Generated by a local model (nvidia/Gemma-4-26B-A4B-NVFP4) from a scientific paper, claim-checked against the full text. Provenance is open by design.

What makes someone willing to hand over the steering wheel to a machine? As Society of Automotive Engineers (SAE) Level 3 automation moves closer to reality—where cars can self-drive under specific conditions but require a human to remain ready to intervene—public acceptance becomes the critical bottleneck for deployment. Researchers have long studied this. However, much of the existing evidence is localized to European drivers. This leaves a massive question mark over how global populations might react.

A new study utilizing the L3Pilot Global User Acceptance Survey attempts to fill this gap. By surveying over 18,000 people across 17 countries, the researchers sought to identify the universal psychological drivers of adoption.
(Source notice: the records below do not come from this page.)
-- ==== Sys2Proof/Laws/Select.lean ====
section
/-! SUPPORT. Which row a step's selection word hits: one lemma for each kind of step, over the tables of
opcode_table.json. -/

namespace Sys2Proof.Machine

/-- An idle step's `Q` in AWAIT_LENGTH. -/
theorem selectDecRow_length_idle (x : Bool) :
    selectDecRow (DecState.awaitLength.code ++ (BitVec.ofBool false ++ BitVec.ofBool false ++ BitVec.ofBool false
      ++ BitVec.ofBool x ++ BitVec.ofBool false)) = some .alIdle := by revert x; decide

/-- A busy step's `Q` in AWAIT_LENGTH. -/
theorem selectDecRow_length_busy (z l m : Bool) :
    selectDecRow (DecState.awaitLength.code ++ (BitVec.ofBool true ++ BitVec.ofBool z ++ BitVec.ofBool l
      ++ BitVec.ofBool false ++ BitVec.ofBool m)) = some (if z then .alZero else .alLatch) := by revert z l m; decide

/-- An idle step's `Q` in AWAIT_BODY. -/
theorem selectDecRow_body_idle (x : Bool) :
    selectDecRow (DecState.awaitBody.code ++ (BitVec.ofBool false ++ BitVec.ofBool false ++ BitVec.ofBool false
      ++ BitVec.ofBool x ++ BitVec.ofBool false)) = some (if x then .abTimeout else .abWait) := by revert x; decide

/-- A busy step's `Q` in AWAIT_BODY. -/
theorem selectDecRow_body_busy (z l m : Bool) :
    selectDecRow (DecState.awaitBody.code ++ (BitVec.ofBool true ++ BitVec.ofBool z ++ BitVec.ofBool l
      ++ BitVec.ofBool false ++ BitVec.ofBool m)) = some (if l then .abStoreLast else .abStore) := by
  revert z l m; decide

/-- An idle step's `Q` in AWAIT_CHECKSUM. -/
theorem selectDecRow_checksum_idle (x : Bool) :
    selectDecRow (DecState.awaitChecksum.code ++ (BitVec.ofBool false ++ BitVec.ofBool false ++ BitVec.ofBool false
      ++ BitVec.ofBool x ++ BitVec.ofBool false)) = some .acMissing := by revert x; decide

/-- A busy step's `Q` in AWAIT_CHECKSUM. -/
theorem selectDecRow_checksum_busy (z l m : Bool) :
    selectDecRow (DecState.awaitChecksum.code ++ (BitVec.ofBool true ++ BitVec.ofBool z ++ BitVec.ofBool l
      ++ BitVec.ofBool false ++ BitVec.ofBool m)) = some (if m then .acDeliver else .acMismatch) := by
  revert z l m; decide

/-- The row of a step in ENC_IDLE. -/
theorem selectEncRow_idle (start ovr rdy one last : Bool) (h : ovr = true → start = true) :
    selectEncRow (EncState.idle.code ++ BitVec.ofBool start ++ BitVec.ofBool ovr ++ BitVec.ofBool rdy
      ++ BitVec.ofBool one ++ BitVec.ofBool last)
      = some (if start then if ovr then .idleReject else .idleAccept else .idleNop) := by
  revert start ovr rdy one last; decide

/-- The row of a step in ENC_LEN. -/
theorem selectEncRow_len (start ovr rdy one last : Bool) :
    selectEncRow (EncState.len.code ++ BitVec.ofBool start ++ BitVec.ofBool ovr ++ BitVec.ofBool rdy
      ++ BitVec.ofBool one ++ BitVec.ofBool last) = some (if rdy then .lenEmit else .lenStall) := by
  revert start ovr rdy one last; decide

/-- The row of a step in ENC_TYPE. -/
theorem selectEncRow_type (start ovr rdy one last : Bool) :
    selectEncRow (EncState.type.code ++ BitVec.ofBool start ++ BitVec.ofBool ovr ++ BitVec.ofBool rdy
      ++ BitVec.ofBool one ++ BitVec.ofBool last)
      = some (if rdy then if one then .typeEmitEmpty else .typeEmit else .typeStall) := by
  revert start ovr rdy one last; decide

/-- The row of a step in ENC_PAYLOAD. -/
theorem selectEncRow_payload (start ovr rdy one last : Bool) :
    selectEncRow (EncState.payload.code ++ BitVec.ofBool start ++ BitVec.ofBool ovr ++ BitVec.ofBool rdy
      ++ BitVec.ofBool one ++ BitVec.ofBool last)
      = some (if rdy then if last then .payloadEmitLast else .payloadEmit else .payloadStall) := by
  revert start ovr rdy one last; decide

/-- The row of a step in ENC_CHK. -/
theorem selectEncRow_chk (start ovr rdy one last : Bool) :
    selectEncRow (EncState.chk.code ++ BitVec.ofBool start ++ BitVec.ofBool ovr ++ BitVec.ofBool rdy
      ++ BitVec.ofBool one ++ BitVec.ofBool last) = some (if rdy then .chkEmit else .chkStall) := by
  revert start ovr rdy one last; decide

/-- The link symbol on the ports (10_state R30). -/
theorem sym_eq (p : DecIn) :
    p.sym = if p.poll then if p.rdValid then .readyByte p.data else .readyEmpty else .notReady := by
  obtain ⟨r, poll, rv, d⟩ := p
  simp only [DecIn.sym, DecIn.word]
  cases poll <;> cases rv <;> (revert d; decide)

/-- The link symbol on ports that present one. -/
@[simp] theorem sym_ofSym (y : LinkSym) : (DecIn.ofSym y).sym = y := by
  cases y <;> simp [sym_eq, DecIn.ofSym]

end Sys2Proof.Machine
end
They found that people care much more about whether the technology is useful, socially supported, and enjoyable to use than whether it is easy to operate or based on their age or gender.

Beyond the European bubble

Until now, much of our understanding of autonomous vehicle (AV) acceptance has been geographically biased. Most research applying the Unified Theory of Acceptance and Use of Technology 2 (UTAUT2)—a framework used to predict how users adopt new tech by looking at factors like ease of use and social pressure—has relied on European samples. This creates a significant blind spot. We do not know if the drivers of adoption in a bustling metropolis in Asia or a growing economy in Africa mirror those in Berlin or London.

Furthermore, previous studies often aggregated different levels of automation together. This is a mistake because SAE Level 3 is a unique "middle ground." Unlike fully driverless cars, Level 3 vehicles require a "fallback user"—the human driver—who must be ready to take over when the system reaches its limit. This creates a specific psychological tension regarding trust and readiness that Level 4 or 5 studies simply cannot capture.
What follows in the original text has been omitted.